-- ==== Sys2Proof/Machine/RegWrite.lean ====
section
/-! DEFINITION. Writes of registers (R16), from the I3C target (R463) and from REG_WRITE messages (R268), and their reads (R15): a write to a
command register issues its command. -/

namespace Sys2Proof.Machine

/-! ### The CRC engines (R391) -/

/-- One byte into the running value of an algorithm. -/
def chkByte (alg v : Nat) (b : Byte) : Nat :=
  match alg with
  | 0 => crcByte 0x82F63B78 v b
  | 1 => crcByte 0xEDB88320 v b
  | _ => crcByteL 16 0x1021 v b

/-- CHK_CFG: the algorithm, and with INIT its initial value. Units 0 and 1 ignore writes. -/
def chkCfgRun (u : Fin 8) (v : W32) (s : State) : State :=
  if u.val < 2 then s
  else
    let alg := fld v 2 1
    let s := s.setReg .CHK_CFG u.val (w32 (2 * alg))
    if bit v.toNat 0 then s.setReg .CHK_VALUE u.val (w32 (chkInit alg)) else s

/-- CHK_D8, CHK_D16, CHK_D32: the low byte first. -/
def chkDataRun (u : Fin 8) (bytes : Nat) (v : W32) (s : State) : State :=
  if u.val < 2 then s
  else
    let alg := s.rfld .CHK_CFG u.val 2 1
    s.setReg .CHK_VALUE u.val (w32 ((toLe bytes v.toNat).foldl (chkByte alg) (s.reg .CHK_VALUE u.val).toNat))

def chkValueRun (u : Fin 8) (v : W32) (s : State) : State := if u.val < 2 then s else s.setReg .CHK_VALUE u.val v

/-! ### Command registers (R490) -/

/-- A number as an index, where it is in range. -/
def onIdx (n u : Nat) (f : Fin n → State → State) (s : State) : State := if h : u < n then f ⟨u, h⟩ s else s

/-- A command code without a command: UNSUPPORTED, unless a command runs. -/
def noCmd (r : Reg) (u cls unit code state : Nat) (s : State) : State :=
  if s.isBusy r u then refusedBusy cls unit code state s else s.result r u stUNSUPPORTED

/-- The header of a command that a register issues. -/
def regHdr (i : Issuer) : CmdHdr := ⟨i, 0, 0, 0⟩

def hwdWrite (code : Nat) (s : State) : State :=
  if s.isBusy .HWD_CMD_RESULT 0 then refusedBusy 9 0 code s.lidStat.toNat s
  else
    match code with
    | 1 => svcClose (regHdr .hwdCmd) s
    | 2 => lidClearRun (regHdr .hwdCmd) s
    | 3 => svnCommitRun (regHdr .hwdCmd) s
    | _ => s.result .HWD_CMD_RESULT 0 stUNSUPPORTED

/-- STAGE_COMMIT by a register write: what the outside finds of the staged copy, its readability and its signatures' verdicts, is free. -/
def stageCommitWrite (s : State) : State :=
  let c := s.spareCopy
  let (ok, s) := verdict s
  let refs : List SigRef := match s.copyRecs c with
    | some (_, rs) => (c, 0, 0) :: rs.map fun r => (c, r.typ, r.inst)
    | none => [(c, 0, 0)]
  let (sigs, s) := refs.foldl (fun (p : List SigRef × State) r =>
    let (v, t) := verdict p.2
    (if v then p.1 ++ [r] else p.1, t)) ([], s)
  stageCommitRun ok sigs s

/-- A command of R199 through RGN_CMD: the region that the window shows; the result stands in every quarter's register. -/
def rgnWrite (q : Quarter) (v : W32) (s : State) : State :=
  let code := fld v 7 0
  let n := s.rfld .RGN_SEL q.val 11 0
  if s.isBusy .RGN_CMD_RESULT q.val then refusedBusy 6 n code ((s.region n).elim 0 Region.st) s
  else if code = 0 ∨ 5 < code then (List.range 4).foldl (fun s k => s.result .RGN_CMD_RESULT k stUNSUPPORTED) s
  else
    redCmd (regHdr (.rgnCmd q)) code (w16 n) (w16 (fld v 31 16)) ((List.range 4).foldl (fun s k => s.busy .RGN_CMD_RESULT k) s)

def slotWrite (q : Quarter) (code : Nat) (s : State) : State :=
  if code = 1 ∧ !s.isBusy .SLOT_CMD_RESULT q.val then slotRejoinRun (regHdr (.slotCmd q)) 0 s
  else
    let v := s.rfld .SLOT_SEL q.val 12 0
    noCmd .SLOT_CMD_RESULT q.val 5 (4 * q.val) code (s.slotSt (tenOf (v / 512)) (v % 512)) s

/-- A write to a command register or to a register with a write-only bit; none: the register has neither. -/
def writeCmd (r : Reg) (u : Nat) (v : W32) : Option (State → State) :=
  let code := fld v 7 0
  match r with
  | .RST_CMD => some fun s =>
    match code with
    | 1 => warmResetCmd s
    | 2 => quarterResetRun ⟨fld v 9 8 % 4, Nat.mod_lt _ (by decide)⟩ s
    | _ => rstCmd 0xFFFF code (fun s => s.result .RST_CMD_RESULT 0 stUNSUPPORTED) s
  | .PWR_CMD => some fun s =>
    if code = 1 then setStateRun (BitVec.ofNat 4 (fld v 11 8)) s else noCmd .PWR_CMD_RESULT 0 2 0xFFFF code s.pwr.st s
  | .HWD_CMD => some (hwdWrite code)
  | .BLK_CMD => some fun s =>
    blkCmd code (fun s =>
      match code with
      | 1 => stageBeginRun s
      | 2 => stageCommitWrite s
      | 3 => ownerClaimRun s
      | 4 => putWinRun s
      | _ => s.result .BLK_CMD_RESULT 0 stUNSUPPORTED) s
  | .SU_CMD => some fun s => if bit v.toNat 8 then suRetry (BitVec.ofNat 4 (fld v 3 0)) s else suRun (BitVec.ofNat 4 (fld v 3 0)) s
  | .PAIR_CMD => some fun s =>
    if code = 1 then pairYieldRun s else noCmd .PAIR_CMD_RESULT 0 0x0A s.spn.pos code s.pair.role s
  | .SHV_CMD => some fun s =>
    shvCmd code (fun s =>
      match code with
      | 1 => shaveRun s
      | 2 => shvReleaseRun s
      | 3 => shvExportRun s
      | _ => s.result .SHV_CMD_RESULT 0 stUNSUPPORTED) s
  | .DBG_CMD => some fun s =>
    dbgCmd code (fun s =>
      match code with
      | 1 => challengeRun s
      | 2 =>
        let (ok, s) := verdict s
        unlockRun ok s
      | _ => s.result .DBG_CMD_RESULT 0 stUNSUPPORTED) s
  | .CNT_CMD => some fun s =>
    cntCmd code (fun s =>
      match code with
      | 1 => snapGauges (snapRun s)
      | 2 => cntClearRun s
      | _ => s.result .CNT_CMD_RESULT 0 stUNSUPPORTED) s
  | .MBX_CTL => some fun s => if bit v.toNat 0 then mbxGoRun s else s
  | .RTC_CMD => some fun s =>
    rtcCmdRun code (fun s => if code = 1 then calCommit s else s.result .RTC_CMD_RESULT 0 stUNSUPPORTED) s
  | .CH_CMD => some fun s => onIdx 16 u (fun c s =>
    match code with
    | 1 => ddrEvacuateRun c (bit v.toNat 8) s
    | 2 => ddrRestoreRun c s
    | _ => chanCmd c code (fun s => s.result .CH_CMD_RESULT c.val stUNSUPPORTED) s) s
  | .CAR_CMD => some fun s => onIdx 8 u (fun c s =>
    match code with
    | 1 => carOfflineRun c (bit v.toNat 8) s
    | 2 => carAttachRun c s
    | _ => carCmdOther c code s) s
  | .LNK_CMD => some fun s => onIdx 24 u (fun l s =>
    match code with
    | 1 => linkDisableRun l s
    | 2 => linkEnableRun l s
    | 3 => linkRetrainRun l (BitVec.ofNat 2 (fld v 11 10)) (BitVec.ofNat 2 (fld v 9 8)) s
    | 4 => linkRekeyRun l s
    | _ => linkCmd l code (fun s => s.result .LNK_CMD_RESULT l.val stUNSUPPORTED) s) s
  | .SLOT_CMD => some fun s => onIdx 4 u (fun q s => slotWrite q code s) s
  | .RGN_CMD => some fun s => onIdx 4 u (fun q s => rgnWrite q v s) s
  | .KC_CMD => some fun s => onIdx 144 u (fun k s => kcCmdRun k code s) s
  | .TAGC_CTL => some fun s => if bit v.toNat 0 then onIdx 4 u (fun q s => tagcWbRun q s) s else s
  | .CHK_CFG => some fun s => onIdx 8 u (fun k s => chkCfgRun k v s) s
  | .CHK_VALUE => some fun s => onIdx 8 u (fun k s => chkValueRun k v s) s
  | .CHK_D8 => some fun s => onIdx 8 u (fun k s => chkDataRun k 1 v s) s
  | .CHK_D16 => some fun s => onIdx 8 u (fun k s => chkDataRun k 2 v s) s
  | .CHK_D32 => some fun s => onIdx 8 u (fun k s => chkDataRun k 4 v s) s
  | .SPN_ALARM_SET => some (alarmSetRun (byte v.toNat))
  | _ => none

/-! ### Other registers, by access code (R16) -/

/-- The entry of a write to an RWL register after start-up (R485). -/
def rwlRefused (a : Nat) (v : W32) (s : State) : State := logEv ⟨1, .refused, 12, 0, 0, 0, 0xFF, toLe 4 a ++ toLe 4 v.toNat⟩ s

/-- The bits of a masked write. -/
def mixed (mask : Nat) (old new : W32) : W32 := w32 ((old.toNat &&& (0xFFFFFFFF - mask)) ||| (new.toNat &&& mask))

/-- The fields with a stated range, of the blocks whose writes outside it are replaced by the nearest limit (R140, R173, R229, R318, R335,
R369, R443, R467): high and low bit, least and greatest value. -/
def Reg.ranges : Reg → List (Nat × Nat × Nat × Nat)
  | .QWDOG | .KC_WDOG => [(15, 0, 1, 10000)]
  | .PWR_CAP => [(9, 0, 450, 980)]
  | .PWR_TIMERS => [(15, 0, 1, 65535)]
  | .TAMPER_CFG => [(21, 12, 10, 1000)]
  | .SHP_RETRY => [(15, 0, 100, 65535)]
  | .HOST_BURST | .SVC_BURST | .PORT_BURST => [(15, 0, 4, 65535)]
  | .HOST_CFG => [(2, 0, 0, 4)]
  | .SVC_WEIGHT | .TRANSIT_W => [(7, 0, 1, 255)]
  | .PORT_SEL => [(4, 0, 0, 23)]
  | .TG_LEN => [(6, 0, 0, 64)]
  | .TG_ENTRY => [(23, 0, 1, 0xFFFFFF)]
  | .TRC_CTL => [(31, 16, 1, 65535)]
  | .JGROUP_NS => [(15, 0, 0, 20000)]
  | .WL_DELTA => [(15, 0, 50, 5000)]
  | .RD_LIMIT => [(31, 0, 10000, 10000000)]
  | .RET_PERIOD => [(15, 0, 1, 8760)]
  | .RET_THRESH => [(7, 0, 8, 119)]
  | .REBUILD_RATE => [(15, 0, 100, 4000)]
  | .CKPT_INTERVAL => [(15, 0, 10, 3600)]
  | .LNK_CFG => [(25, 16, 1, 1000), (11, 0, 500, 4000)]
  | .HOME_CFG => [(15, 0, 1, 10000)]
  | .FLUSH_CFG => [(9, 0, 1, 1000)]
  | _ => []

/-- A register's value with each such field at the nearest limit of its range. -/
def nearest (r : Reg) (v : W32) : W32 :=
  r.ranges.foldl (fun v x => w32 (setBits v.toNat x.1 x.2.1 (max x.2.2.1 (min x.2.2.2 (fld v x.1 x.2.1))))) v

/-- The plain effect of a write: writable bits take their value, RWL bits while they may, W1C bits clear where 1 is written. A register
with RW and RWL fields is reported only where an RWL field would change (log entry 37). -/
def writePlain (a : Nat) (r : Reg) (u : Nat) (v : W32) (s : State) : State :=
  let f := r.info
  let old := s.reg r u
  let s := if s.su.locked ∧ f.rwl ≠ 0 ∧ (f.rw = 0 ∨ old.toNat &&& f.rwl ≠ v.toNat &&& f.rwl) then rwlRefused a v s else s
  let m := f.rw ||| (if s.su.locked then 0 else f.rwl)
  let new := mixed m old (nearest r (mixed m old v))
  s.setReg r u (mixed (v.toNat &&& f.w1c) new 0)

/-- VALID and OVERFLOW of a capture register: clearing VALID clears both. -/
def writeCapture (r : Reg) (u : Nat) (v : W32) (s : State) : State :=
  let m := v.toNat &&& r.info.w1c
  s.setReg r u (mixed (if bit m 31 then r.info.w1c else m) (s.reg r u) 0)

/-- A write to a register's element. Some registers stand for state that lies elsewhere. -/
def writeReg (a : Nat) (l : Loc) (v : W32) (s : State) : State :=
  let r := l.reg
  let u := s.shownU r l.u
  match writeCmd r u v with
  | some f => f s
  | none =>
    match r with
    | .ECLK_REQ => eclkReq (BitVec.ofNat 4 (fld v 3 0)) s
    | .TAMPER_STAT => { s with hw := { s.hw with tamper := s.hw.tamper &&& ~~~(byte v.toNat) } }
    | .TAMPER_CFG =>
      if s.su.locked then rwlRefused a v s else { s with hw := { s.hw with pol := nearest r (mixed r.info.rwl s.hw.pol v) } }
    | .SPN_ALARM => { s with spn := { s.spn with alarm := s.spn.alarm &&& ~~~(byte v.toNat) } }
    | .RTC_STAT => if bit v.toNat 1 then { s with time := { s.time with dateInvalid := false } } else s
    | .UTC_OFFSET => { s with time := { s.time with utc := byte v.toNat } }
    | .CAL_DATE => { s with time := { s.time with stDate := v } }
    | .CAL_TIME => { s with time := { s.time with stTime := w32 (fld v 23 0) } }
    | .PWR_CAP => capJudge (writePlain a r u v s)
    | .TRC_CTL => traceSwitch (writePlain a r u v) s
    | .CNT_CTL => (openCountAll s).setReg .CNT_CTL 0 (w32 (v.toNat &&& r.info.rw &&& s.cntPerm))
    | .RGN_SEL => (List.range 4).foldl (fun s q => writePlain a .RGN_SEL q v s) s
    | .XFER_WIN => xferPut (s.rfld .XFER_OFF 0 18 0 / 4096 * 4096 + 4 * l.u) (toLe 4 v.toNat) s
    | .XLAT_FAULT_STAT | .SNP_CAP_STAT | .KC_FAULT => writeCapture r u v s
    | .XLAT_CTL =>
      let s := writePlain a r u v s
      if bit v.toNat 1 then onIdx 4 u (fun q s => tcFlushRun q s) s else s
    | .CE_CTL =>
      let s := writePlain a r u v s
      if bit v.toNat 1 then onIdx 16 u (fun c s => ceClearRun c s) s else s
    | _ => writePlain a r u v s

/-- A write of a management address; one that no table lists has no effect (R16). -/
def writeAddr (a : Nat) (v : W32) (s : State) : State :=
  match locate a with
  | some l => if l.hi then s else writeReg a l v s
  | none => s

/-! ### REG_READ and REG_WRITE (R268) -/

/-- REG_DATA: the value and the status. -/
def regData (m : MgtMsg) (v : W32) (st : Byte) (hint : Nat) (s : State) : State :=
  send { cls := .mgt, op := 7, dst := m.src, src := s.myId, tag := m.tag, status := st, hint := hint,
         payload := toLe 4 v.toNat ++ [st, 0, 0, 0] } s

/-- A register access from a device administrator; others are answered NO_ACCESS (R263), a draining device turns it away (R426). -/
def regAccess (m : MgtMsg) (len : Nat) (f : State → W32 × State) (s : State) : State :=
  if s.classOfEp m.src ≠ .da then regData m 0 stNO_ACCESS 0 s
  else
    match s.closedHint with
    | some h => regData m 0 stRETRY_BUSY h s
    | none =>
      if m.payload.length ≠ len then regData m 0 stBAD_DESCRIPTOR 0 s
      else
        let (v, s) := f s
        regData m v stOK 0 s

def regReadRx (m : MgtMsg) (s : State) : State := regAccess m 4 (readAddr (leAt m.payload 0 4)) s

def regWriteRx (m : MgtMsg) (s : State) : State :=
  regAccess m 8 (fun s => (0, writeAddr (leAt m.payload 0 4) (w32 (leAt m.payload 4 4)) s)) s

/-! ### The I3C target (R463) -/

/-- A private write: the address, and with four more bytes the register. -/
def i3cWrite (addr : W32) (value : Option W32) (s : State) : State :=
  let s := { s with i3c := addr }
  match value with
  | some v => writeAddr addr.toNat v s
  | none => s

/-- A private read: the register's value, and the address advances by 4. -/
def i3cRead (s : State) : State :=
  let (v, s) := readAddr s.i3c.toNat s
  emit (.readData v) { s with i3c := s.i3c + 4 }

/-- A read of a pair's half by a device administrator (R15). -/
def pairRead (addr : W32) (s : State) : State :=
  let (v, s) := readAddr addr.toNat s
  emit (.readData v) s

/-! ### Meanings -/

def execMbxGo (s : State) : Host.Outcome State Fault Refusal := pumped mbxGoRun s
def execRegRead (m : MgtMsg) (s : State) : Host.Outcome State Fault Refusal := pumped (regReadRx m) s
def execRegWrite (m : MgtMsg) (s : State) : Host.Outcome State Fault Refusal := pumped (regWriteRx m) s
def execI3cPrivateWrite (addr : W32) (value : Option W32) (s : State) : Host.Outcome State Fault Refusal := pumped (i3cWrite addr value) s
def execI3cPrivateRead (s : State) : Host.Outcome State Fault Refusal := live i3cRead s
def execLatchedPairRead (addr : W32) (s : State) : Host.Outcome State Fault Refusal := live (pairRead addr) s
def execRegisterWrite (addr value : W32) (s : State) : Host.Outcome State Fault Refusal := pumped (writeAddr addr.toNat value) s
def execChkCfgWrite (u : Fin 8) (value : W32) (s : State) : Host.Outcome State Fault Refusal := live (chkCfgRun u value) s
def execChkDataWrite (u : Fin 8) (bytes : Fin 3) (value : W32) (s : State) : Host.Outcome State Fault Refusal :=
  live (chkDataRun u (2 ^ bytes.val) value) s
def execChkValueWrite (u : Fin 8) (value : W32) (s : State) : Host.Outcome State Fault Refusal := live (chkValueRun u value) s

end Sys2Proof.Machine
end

WHAT NEEDS TO BE DONE -> Copy the stretch of the records above that runs from the line with "engines (R391) -/" through the line with "def stageCommitWrite (s". Both end lines belong in the copy, and nothing else does.

REPLY ->
/-! ### The CRC engines (R391) -/

/-- One byte into the running value of an algorithm. -/
def chkByte (alg v : Nat) (b : Byte) : Nat :=
  match alg with
  | 0 => crcByte 0x82F63B78 v b
  | 1 => crcByte 0xEDB88320 v b
  | _ => crcByteL 16 0x1021 v b

/-- CHK_CFG: the algorithm, and with INIT its initial value. Units 0 and 1 ignore writes. -/
def chkCfgRun (u : Fin 8) (v : W32) (s : State) : State :=
  if u.val < 2 then s
  else
    let alg := fld v 2 1
    let s := s.setReg .CHK_CFG u.val (w32 (2 * alg))
    if bit v.toNat 0 then s.setReg .CHK_VALUE u.val (w32 (chkInit alg)) else s

/-- CHK_D8, CHK_D16, CHK_D32: the low byte first. -/
def chkDataRun (u : Fin 8) (bytes : Nat) (v : W32) (s : State) : State :=
  if u.val < 2 then s
  else
    let alg := s.rfld .CHK_CFG u.val 2 1
    s.setReg .CHK_VALUE u.val (w32 ((toLe bytes v.toNat).foldl (chkByte alg) (s.reg .CHK_VALUE u.val).toNat))

def chkValueRun (u : Fin 8) (v : W32) (s : State) : State := if u.val < 2 then s else s.setReg .CHK_VALUE u.val v

/-! ### Command registers (R490) -/

/-- A number as an index, where it is in range. -/
def onIdx (n u : Nat) (f : Fin n → State → State) (s : State) : State := if h : u < n then f ⟨u, h⟩ s else s

/-- A command code without a command: UNSUPPORTED, unless a command runs. -/
def noCmd (r : Reg) (u cls unit code state : Nat) (s : State) : State :=
  if s.isBusy r u then refusedBusy cls unit code state s else s.result r u stUNSUPPORTED

/-- The header of a command that a register issues. -/
def regHdr (i : Issuer) : CmdHdr := ⟨i, 0, 0, 0⟩

def hwdWrite (code : Nat) (s : State) : State :=
  if s.isBusy .HWD_CMD_RESULT 0 then refusedBusy 9 0 code s.lidStat.toNat s
  else
    match code with
    | 1 => svcClose (regHdr .hwdCmd) s
    | 2 => lidClearRun (regHdr .hwdCmd) s
    | 3 => svnCommitRun (regHdr .hwdCmd) s
    | _ => s.result .HWD_CMD_RESULT 0 stUNSUPPORTED

/-- STAGE_COMMIT by a register write: what the outside finds of the staged copy, its readability and its signatures' verdicts, is free. -/
def stageCommitWrite (s : State) : State :=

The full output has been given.